A lightbulb went off. We lived right around the corner from that golf course and my summer plan had been to get a job there. That afternoon, as soon as my parents were home, I ran over to the course, introduced myself at the pro shop, filled out some forms, and that night was helping to pick the range. That was my first job. I worked there until the week before we returned to the Midwest in November. Those six—ish months were filled with good times, eye opening experiences, and went a long way towards building my love of hip hop as my coworkers and I swapped tapes to listen to on our Walkmen while we cleared the range at night.
Todd killed himself in 1996. There were several comments under his name, but none gave any hint as to what he was going through that led him to take his own life. I tried not to think too much about that. Instead I recalled a night when we took two girls we worked with to the park that sat between the golf course and the San Francisco Bay. I was interested in one girl, and she flirted with me often.

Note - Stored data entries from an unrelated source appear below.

-- ==== Sys2Proof/Machine/Dispatch.lean ====
section
/-! DEFINITION. One arm per row of spec/opcode_table.json, each one direct call of that row's meaning. -/

namespace Sys2Proof.Machine

/-- The meaning of an instruction at a state. -/
def exec (i : Instr) (s : State) : Host.Outcome State Fault Refusal :=
  match i with
  | .crc8 data => Sys2Proof.Machine.execCrc8 data s
  | .encode func payload => Sys2Proof.Machine.execEncode func payload s
  | .rgbEncode pixels => Sys2Proof.Machine.execRgbEncode pixels s
  | .rgbDecode payload => Sys2Proof.Machine.execRgbDecode payload s
  | .rxFeed b => Sys2Proof.Machine.execRxFeed b s
  | .rxReset => Sys2Proof.Machine.execRxReset s
  | .rxState => Sys2Proof.Machine.execRxState s
  | .funcLed => Sys2Proof.Machine.execFuncLed s
  | .funcBuzzer => Sys2Proof.Machine.execFuncBuzzer s
  | .funcMotor => Sys2Proof.Machine.execFuncMotor s
  | .funcPwmServo => Sys2Proof.Machine.execFuncPwmServo s
  | .funcBusServo => Sys2Proof.Machine.execFuncBusServo s
  | .funcKey => Sys2Proof.Machine.execFuncKey s
  | .funcImu => Sys2Proof.Machine.execFuncImu s
  | .funcGamepad => Sys2Proof.Machine.execFuncGamepad s
  | .funcSbus => Sys2Proof.Machine.execFuncSbus s
  | .funcOled => Sys2Proof.Machine.execFuncOled s
  | .funcRgb => Sys2Proof.Machine.execFuncRgb s

end Sys2Proof.Machine
end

But she went off into the darkness of the park with Todd, and I was left with her friend who I had no particular attraction to and who seemed equally uninterested in me. If it had been 25 years later, we would have sat there staring at our phones. But it was 1987 so we sat on a park bench in awkward silence, wondering how long it would take our friends to go however far they were going to go in the trees.
It was very strange to jump into this little rabbit hole from my past. Strange not because of the memories it brought back, but because I felt like a stranger dropping in on someone else’s past. It’s not like I went to SLHS for several years, or grew up in middle school with this class and then left. I was there for less than a year, struggled to make friends, and the people I did know didn’t seem interested in staying in touch with me after I left. I was a blip in their high school years, buried by over 30 years of life. If I was able to connect with that group, I would feel like an outsider infringing on their private area. I had not earned the right, in my brief time there, to jump back into their community.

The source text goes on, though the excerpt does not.